(EN/CN)
A novel crawler packaging epub tool implemented in pure golang using the rod framework. / 使用rod框架,纯golang实现的小说爬虫打包epub工具。
- This tool uses the rod framework to crawl novel websites, obtain novel information, download novels, and package epub.
- If you don't know what rod is? Click here
- Essentially, the browser will be used to perform operations, and the operations performed are:
- Retrieve an executable browser -> If not, retrieve from the parameters -> If still not, download one according to the operating system -> Then execute the automation process according to the source.
- Generally speaking, if the execution environment has a browser, there will be basically no problem.

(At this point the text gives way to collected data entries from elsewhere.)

-- ==== Sys2Proof/Tests/Slice0.lean ====
section
/-! SUPPORT. Tests: ill-formed terms that WellFormed refuses, words written out from the spec's encodings,
the spec's own vectors (95_test_vectors; each test names its vector), and a witness for the hypotheses of
each statement. -/

namespace Sys2Proof.Tests

open Sys2Proof Sys2Proof.Machine

/-! ### Helpers -/

/-- The reset state of an instance with capacity `c` and some bytes in `rx`. -/
def wire (c : Nat) (h : 1 ≤ c ∧ c ≤ 2 ^ 32 - 1) (rx : List Byte) : State :=
  { State.reset with cfg := { State.reset.cfg with capacity := ⟨c, h.1, h.2⟩ }, rx := rx }

/-- Whether an outcome is a next state with a property. -/
def next (o : Host.Outcome State Fault Refusal) (p : State → Bool) : Bool :=
  match o with
  | .next t => p t
  | _ => false

/-- Whether an outcome is a given refusal. -/
def refusedAs (o : Host.Outcome State Fault Refusal) (r : Refusal) : Bool :=
  match o with
  | .refused r' => decide (r' = r)
  | _ => false

/-- The buffer as bytes from index 0, for cells written from 0 on. -/
def bytesOf (s : State) : List Byte := s.buf.map (·.2)

/-- A waiting framer with `C = 8` and the frame of P1 received (95 P1, V7). -/
def p1 : State := (wire 8 (by decide) [0x01#8, 0x03#8, 0x00#8, 0x00#8, 0x00#8, 0x34#8, 0x12#8, 0x56#8]).polled

/-- V20: a long frame in progress, `len = 256`, ten payload bytes so far. -/
def v20 : State := (wire 8 (by decide) [0x02#8, 0x00#8, 0x01#8, 0x00#8, 0x00#8, 0x10#8, 0x11#8, 0x12#8,
  0x13#8, 0x14#8, 0x15#8, 0x16#8, 0x17#8, 0x18#8, 0x19#8]).polled

/-- A framer inside a line: one character received, `C = 4`. -/
def inLine : State := (wire 4 (by decide) [0x41#8]).polled

/-- A framer that has consumed a binary type byte. -/
def inLength : State := (wire 4 (by decide) [0x01#8]).polled

/-- A framer inside a payload of three bytes, one received, `C = 2`. -/
def inData : State := (wire 2 (by decide) [0x01#8, 0x03#8, 0x00#8, 0x00#8, 0x00#8, 0xAA#8]).polled

/-- A framer in a payload of five bytes and one in a line, both with the buffer of two cells full and a
byte waiting. -/
def inFull : State :=
  { (wire 2 (by decide) [0x01#8, 0x05#8, 0x00#8, 0x00#8, 0x00#8, 0xAA#8, 0xBB#8]).polled with rx := [0xCC#8] }
def lineFull : State := { (wire 2 (by decide) [0x41#8, 0x42#8]).polled with rx := [0x43#8] }

/-! ### WellFormed refuses ill-formed terms, one for each check -/

theorem test_wf_bin_type : (Instr.bin 0x20#8 [0x01#8]).wf State.reset.cfg = false := by decide
theorem test_wf_bin_empty : (Instr.bin 0x01#8 []).wf State.reset.cfg = false := by decide
theorem test_wf_payload_too_long (p : List Byte) (h : p.length = 2 ^ 32) : payloadOk p = false := by
  simp [payloadOk, h]
theorem test_wf_binSpace_empty : (Instr.binSpace []).wf State.reset.cfg = false := by decide
theorem test_wf_txt_first : (Instr.txt 0x20#8 []).wf State.reset.cfg = false := by decide
theorem test_wf_txt_terminator : (Instr.txt 0x41#8 [0x0A#8]).wf State.reset.cfg = false := by decide
theorem test_wf_bin0_type : (Instr.bin0 0x21#8).wf State.reset.cfg = false := by decide
theorem test_wf_getData_index : (Instr.getData 8).wf State.reset.cfg = false := by decide
theorem test_wf_getN_zero : (Instr.getN 0).wf State.reset.cfg = false := by decide
theorem test_wf_send_five : (Instr.send 0x01#8 [[0#8], [0#8], [0#8], [0#8], [0#8]]).wf State.reset.cfg = false := by
  decide
theorem test_wf_send_empty : (Instr.send 0x01#8 [[]]).wf State.reset.cfg = false := by decide
theorem test_wf_send_total :
    (Instr.send 0x01#8 [[0#8], [0#8]]).wf { State.reset.cfg with maxPay := 1#32 } = false := by decide
theorem test_wf_accepts : (Instr.bin 0x1F#8 [0x00#8]).wf State.reset.cfg = true ∧
    (Instr.txt 0x21#8 [0x00#8, 0xFF#8]).wf State.reset.cfg = true ∧ (Instr.bin0 0x20#8).wf State.reset.cfg = true ∧
    (Instr.getData 7).wf State.reset.cfg = true ∧ (Instr.getN 1).wf State.reset.cfg = true ∧
    (Instr.send 0xFF#8 [[0#8], [0#8], [0#8], [0#8]]).wf State.reset.cfg = true := by decide

/-! ### Decoding words written out from the spec (30_encoding R71, R72, R90; bit by bit) -/

theorem test_decode_bin : decodeFrame [0b00000001#8, 0b00000010#8, 0b00000000#8, 0b00000000#8, 0b00000000#8,
    0b10101010#8, 0b00001010#8, 0b11111111#8] = .ok (.bin 0x01#8 [0xAA#8, 0x0A#8], [0xFF#8]) := by decide
theorem test_decode_bin_top : decodeFrame [0b00011111#8, 0b00000001#8, 0#8, 0#8, 0#8, 0b01110111#8] =
    .ok (.bin 0x1F#8 [0x77#8], []) := by decide
theorem test_decode_binSpace : decodeFrame [0b00100000#8, 0b00000001#8, 0#8, 0#8, 0#8, 0b01110111#8] =
    .ok (.binSpace [0x77#8], []) := by decide
theorem test_decode_bin0 : decodeFrame [0b00000101#8, 0#8, 0#8, 0#8, 0#8, 0b00000001#8] =
    .ok (.bin0 0x05#8, [0x01#8]) := by decide
theorem test_decode_txt : decodeFrame [0b00100001#8, 0b00001010#8, 0b01000001#8] =
    .ok (.txt 0x21#8 [], [0x41#8]) := by decide
theorem test_decode_txt_high : decodeFrame [0b11111111#8, 0b00100000#8, 0b00001010#8] =
    .ok (.txt 0xFF#8 [0x20#8], []) := by decide
theorem test_decode_selects : decodeRequest ⟨0b000#3, 5, 6⟩ = .ok .poll ∧ decodeRequest ⟨0b001#3, 5, 6⟩ = .ok .getType ∧
    decodeRequest ⟨0b010#3, 5, 6⟩ = .ok .getLen ∧ decodeRequest ⟨0b011#3, 5, 6⟩ = .ok (.getData 5) ∧
    decodeRequest ⟨0b100#3, 5, 6⟩ = .ok (.getN 6) := by decide
theorem test_decode_reserved : decodeRequest ⟨0b101#3, 0, 1⟩ = .error (.reservedSelect 5#3) ∧
    decodeRequest ⟨0b110#3, 0, 1⟩ = .error (.reservedSelect 6#3) ∧
    decodeRequest ⟨0b111#3, 0, 1⟩ = .error (.reservedSelect 7#3) := by decide
theorem test_decode_incomplete : decodeFrame [] = .error .noByte ∧ decodeFrame [0x01#8, 0#8] = .error .incompleteLength ∧
    decodeFrame [0x01#8, 0x02#8, 0#8, 0#8, 0#8, 0x11#8] = .error .incompletePayload ∧
    decodeFrame [0x48#8, 0x69#8] = .error .unterminatedLine ∧
    decode (.frame [0x48#8, 0x0A#8, 0x00#8]) = .error .trailingBytes := by decide
/-- 95 section 2.2, the length vectors. -/
theorem test_le32 : (le32 0x48#8 0x69#8 0x0A#8 0x00#8).toNat = 682312 ∧
    (le32 0x78#8 0x56#8 0x34#8 0x12#8).toNat = 305419896 ∧ (le32 0xFF#8 0xFF#8 0xFF#8 0xFF#8).toNat = 4294967295 := by
  decide
/-- 95 section 2.6, routing of the first byte. -/
theorem test_routing : [0x00#8, 0x09#8, 0x0A#8, 0x0D#8, 0x1F#8, 0x20#8].map selectsText = List.replicate 6 false ∧
    [0x21#8, 0x30#8, 0x7F#8, 0x80#8, 0xFE#8, 0xFF#8].map selectsText = List.replicate 6 true := by decide
/-- The table words of the host operations, and the frame words that carry a whole frame (log 8). -/
theorem test_tableWords : decodeTableWord 8 0 = some .poll ∧ decodeTableWord 8 1 = some .getType ∧
    decodeTableWord 8 2 = some .getLen ∧ decodeTableWord 8 3 = some (.getData 0) ∧
    decodeTableWord 8 4 = some (.getN 1) ∧ decodeTableWord 8 5 = none ∧
    decodeTableWord 8 0x20 = some (.bin0 0x20#8) ∧ decodeTableWord 40 0x00 = some (.bin0 0x00#8) ∧
    decodeTableWord 40 0x0120 = some (.binSpace [0#8]) ∧ decodeTableWord 16 0x0A41 = some (.txt 0x41#8 []) := by
  decide

/-! ### The spec's vectors, at most two for an instruction -/

/-- V9: a declared length equal to the capacity. -/
theorem test_bin_V9 : next (exec (.bin 0x00#8 [1#8, 2#8, 3#8, 4#8]) (wire 4 (by decide) [])) (fun t =>
    decide (t.len = 4#32 ∧ t.cnt = 4#32 ∧ t.cur = 0#32 ∧ bytesOf t = [1#8, 2#8, 3#8, 4#8])) = true := by decide
/-- S3: a declared length above the capacity is capped, and the stream stays aligned. -/
theorem test_bin_S3 : next (exec (.bin 0x03#8 [0xAA#8, 0xBB#8, 0xCC#8, 0xDD#8, 0x11#8, 0x22#8]) (wire 4 (by decide) [0x7F#8]))
    (fun t => decide (t.typ = 3#8 ∧ t.len = 4#32 ∧ t.cnt = 6#32 ∧ t.rx = [0x7F#8] ∧
      bytesOf t = [0xAA#8, 0xBB#8, 0xCC#8, 0xDD#8])) = true := by decide
/-- S5: the threshold is on the binary side. -/
theorem test_binSpace_S5 : next (exec (.binSpace [0x77#8]) (wire 8 (by decide) [])) (fun t =>
    decide (t.shown = [.poll .packetAvailable] ∧ t.typ = 0x20#8 ∧ t.len = 1#32 ∧ t.cnt = 1#32 ∧ bytesOf t = [0x77#8])) = true := by
  decide
/-- V22: a zero-length frame leaves the buffer alone. -/
theorem test_bin0_V22 : next (exec (.bin0 0x02#8) (wire 4 (by decide) [0x01#8, 2#8, 0#8, 0#8, 0#8, 0xA1#8, 0xA2#8]).polled)
    (fun t => decide (t.typ = 2#8 ∧ t.len = 0#32 ∧ t.cnt = 0#32 ∧ bytesOf t = [0xA1#8, 0xA2#8])) = true := by decide
/-- V13: a line of `C + 2` bytes; the `NUL` overwrites the last stored character, `len = C`. -/
theorem test_txt_V13 : next (exec (.txt 0x41#8 [0x42#8, 0x43#8, 0x44#8, 0x45#8, 0x46#8]) (wire 4 (by decide) []))
    (fun t => decide (t.len = 4#32 ∧ t.cnt = 6#32 ∧ bytesOf t = [0x41#8, 0x42#8, 0x43#8, 0x00#8])) = true := by decide
/-- S4: the line "Hi". -/
theorem test_txt_S4 : next (exec (.txt 0x48#8 [0x69#8]) (wire 8 (by decide) [])) (fun t =>
    decide (t.shown = [.poll .stringAvailable] ∧ t.typ = 0x48#8 ∧ t.len = 2#32 ∧ t.cnt = 2#32 ∧
      bytesOf t = [0x48#8, 0x69#8, 0x00#8])) = true := by decide
/-- V7: three length bytes are not consumed. -/
theorem test_poll_V7 : next (exec .poll { inLength with rx := [3#8, 0#8, 0#8] }) (fun t =>
    decide (t.st = .readDataLen ∧ t.rx = [3#8, 0#8, 0#8] ∧ t.shown = [.poll .none, .poll .none])) = true := by decide
/-- S7: the second frame waits for the second POLL. -/
theorem test_poll_S7 : next (exec .poll (wire 8 (by decide) [1#8, 2#8, 0#8, 0#8, 0#8, 0xAA#8, 0xBB#8, 2#8, 1#8, 0#8, 0#8, 0#8, 0xCC#8]))
    (fun t => decide (t.typ = 1#8 ∧ t.len = 2#32 ∧ t.rx = [2#8, 1#8, 0#8, 0#8, 0#8, 0xCC#8])) = true := by decide
/-- P1. -/
theorem test_getType_P1 : next (exec .getType p1) (fun t => decide (t.shown.getLast? = some (.typ 0x01#8))) = true := by
  decide
/-- V20: out of contract the declared length shows. -/
theorem test_getLen_V20 : next (exec .getLen v20) (fun t => decide (t.shown.getLast? = some (.length 256#32))) = true := by
  decide
/-- V12: the full line reports `C`. -/
theorem test_getStrLen_V12 : next (exec .getStrLen (wire 4 (by decide) [0x41#8, 0x42#8, 0x43#8, 0x44#8, 0x0A#8]).polled)
    (fun t => decide (t.shown.getLast? = some (.length 4#32))) = true := by decide
/-- S4: the `NUL` after "Hi". -/
theorem test_getData_S4 : next (exec (.getData 2) (wire 8 (by decide) [0x48#8, 0x69#8, 0x0A#8]).polled)
    (fun t => decide (t.shown.getLast? = some (.data 0x00#8))) = true := by decide
/-- P1: two bytes in buffer order, and the cursor. -/
theorem test_getN_P1 : next (exec (.getN 2) p1) (fun t =>
    decide (t.shown.getLast? = some (.bytes [0x34#8, 0x12#8]) ∧ t.cur = 2#32)) = true := by decide
/-- V20: a read that `len` allows and the buffer does not hold is refused. -/
theorem test_getN_V20 : refusedAs (exec (.getN 9) v20) .readBeyondBuffer = true := by decide
/-- 95 section 2.1. -/
theorem test_send : next (exec (.send 0x01#8 [[0x34#8, 0x12#8], [0x56#8]]) State.reset) (fun t =>
    decide (t.tx = [0x01#8, 0x03#8, 0x00#8, 0x00#8, 0x00#8, 0x34#8, 0x12#8, 0x56#8])) = true := by decide

/-! ### Witnesses: states and operands that meet the hypotheses of the statements -/

theorem witness_ResetEvent : ({ p1 with agenda := [.reset] } : State).agenda = .reset :: [] := rfl
theorem witness_ExtractionBeforeFirstFrame : 1 ≤ 4 := by decide
theorem witness_StepRunsDecodedRequest :
    ({ p1 with agenda := [.request ⟨4#3, 0, 2⟩] } : State).agenda = .request ⟨4#3, 0, 2⟩ :: [] ∧
      decodeRequest ⟨4#3, 0, 2⟩ = .ok (.getN 2) := ⟨rfl, by decide⟩
theorem witness_StepRunsSend : ({ p1 with agenda := [.send 0x01#8 [[0x34#8]]] } : State).agenda =
    .send 0x01#8 [[0x34#8]] :: [] := rfl
theorem witness_StepRunsDecodedFrame :
    ∃ s : State, s.agenda = .request pollRequest :: [] ∧ pollRequest.select = 0#3 ∧ s.st = .readType ∧
      decodeFrame s.rx = .ok (.txt 0x48#8 [0x69#8], [0x01#8]) :=
  ⟨{ wire 8 (by decide) [0x48#8, 0x69#8, 0x0A#8, 0x01#8] with agenda := [.request pollRequest] }, rfl, rfl, rfl, by decide⟩
theorem witness_StepDelivers :
    ({ p1 with agenda := [.deliver [0x01#8]] } : State).agenda = .deliver [0x01#8] :: [] := rfl
/-- Both clauses, at their boundary: 5 is reserved and 4 is not. -/
theorem witness_ReservedSelects :
    ({ p1 with agenda := [.request ⟨5#3, 0, 0⟩] } : State).agenda = .request ⟨5#3, 0, 0⟩ :: [] ∧
      5 ≤ (5#3 : BitVec 3).toNat ∧ (4#3 : BitVec 3).toNat ≤ 4 := ⟨rfl, by decide, by decide⟩
theorem witness_IdleStep : p1.agenda = [] := by decide
theorem witness_FetchWord_port : decodeTableWord 8 4 = some (.getN 1) ∧ isPortWord 8 4 = true := by decide
theorem witness_FetchWord_frame : decodeTableWord 8 0x20 = some (.bin0 0x20#8) ∧ isPortWord 8 0x20 = false := by decide
theorem witness_StepNext : ∃ t, step { v20 with agenda := [.request pollRequest] } = .next t := ⟨_, rfl⟩

/-- A state in mid-frame meets the invariant, and a POLL is next. -/
def midFrame : State :=
  { wire 2 (by decide) [0xBB#8, 0xCC#8] with
    st := .readData, typ := 0x01#8, len := 3#32, cnt := 1#32, buf := [(0, 0xAA#8)]
    agenda := [.request pollRequest] }

theorem witness_StepKeepsInvariant : midFrame.Inv ∧ ∃ t, step midFrame = .next t := by
  refine ⟨⟨by decide, by decide, by decide, by decide, by decide, ?_, fun h => absurd rfl h, ?_⟩, _, rfl⟩
  · intro i h
    by_cases hi : i = 0
    · subst hi; decide
    · simp [State.written, midFrame, Memory.find, hi] at h
  · intro _ i h _
    have : i < 1 := h
    have : i = 0 := by omega
    subst this
    show (midFrame.buf.find 0).isSome = true
    decide

theorem witness_Stall_empty : v20.rx = [] ∧ v20.microStep.1 = .stall := by decide
theorem witness_Stall_three : { inLength with rx := [1#8, 0#8, 0#8] }.microStep.1 = .stall := by decide
theorem witness_Consumption_one : { v20 with rx := [1#8] }.microStep.1 ≠ .stall ∧ v20.st ≠ .readDataLen := by decide
theorem witness_Consumption_four :
    { inLength with rx := [1#8, 0#8, 0#8, 0#8] }.microStep.1 ≠ .stall ∧ inLength.st = .readDataLen := by decide

/-- The clauses of the edge table and of the micro-step statements, at the boundary of each. -/
theorem witness_Edges_readType : (wire 4 (by decide) []).st = .readType ∧ (wire 4 (by decide) []).rx = [] ∧
    (wire 4 (by decide) [0x20#8]).rx = 0x20#8 :: [] ∧ (0x20#8 : Byte) ≤ 0x20#8 ∧
    (wire 4 (by decide) [0x21#8]).rx = 0x21#8 :: [] ∧ (0x20#8 : Byte) < 0x21#8 := by decide
theorem witness_Edges_readDataLen : inLength.st = .readDataLen ∧ inLength.rx.length < 4 ∧
    ({ inLength with rx := [0#8, 0#8, 0#8, 1#8] } : State).rx = [0#8, 0#8, 0#8, 1#8] ++ [] ∧
    leVal [0#8, 0#8, 0#8, 0#8] = 0 ∧ 0 < leVal [0#8, 0#8, 0#8, 1#8] := by decide
theorem witness_Edges_readData : inData.st = .readData ∧ inData.rx = [] := by decide
theorem witness_Edges_readData_byte : ({ inData with rx := [0x0A#8] } : State).st = .readData ∧
    ({ inData with rx := [0x0A#8] } : State).rx = 0x0A#8 :: [] ∧ inData.cnt.toNat + 1 < inData.len.toNat ∧
    ({ inData with cnt := 2#32, rx := [0x0A#8] } : State).cnt.toNat + 1 = inData.len.toNat := by decide
theorem witness_Edges_readString : inLine.st = .readString ∧ inLine.rx = [] := by decide
theorem witness_Edges_readString_byte : ({ inLine with rx := [0x0B#8] } : State).st = .readString ∧
    ({ inLine with rx := [0x0B#8] } : State).rx = 0x0B#8 :: [] ∧ (0x0B#8 : Byte) ≠ 0x0A#8 ∧
    ({ inLine with rx := [0x0A#8] } : State).rx = 0x0A#8 :: [] := by decide
/-- The storing and the discarding clause of `ReadData`: below `C` and at `C`. -/
theorem witness_ReadData_room : inData.cnt.toNat < inData.cfg.C ∧
    ¬ ({ inData with cnt := 2#32 } : State).cnt.toNat < inData.cfg.C := by decide
/-- The two readings of a full line. -/
theorem witness_ReadStringEndsLine : inLine.cfg.fullLine = .lenCountsNul ∧
    ({ inLine with cfg := { inLine.cfg with fullLine := .lenExcludesNul } } : State).cfg.fullLine = .lenExcludesNul := by
  decide
theorem witness_BoundedStore : State.reset.cnt = 0#32 ∧ 7 < min 8 State.reset.cfg.C ∧ min 8 State.reset.cfg.C ≤ 8 := by
  decide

- Currently there are not many supported sources, so just make do with what you have.
- Want to use a different source?
- You can import your source in the pkg/boot directory. The specific implementation should be something you should consider.
- In the future, you may consider a more flexible import method, but this should be considered after development to a certain extent. I don’t have a good idea at the moment.
- Why use rod?
- rod is very useful. For crawlers, nothing is more convenient than operating on a real browser.
- Note that for rod, the browser is used to automatically execute the logic, but as we all know, the browser itself will take up a lot of resources, so make sure the running environment is sufficient.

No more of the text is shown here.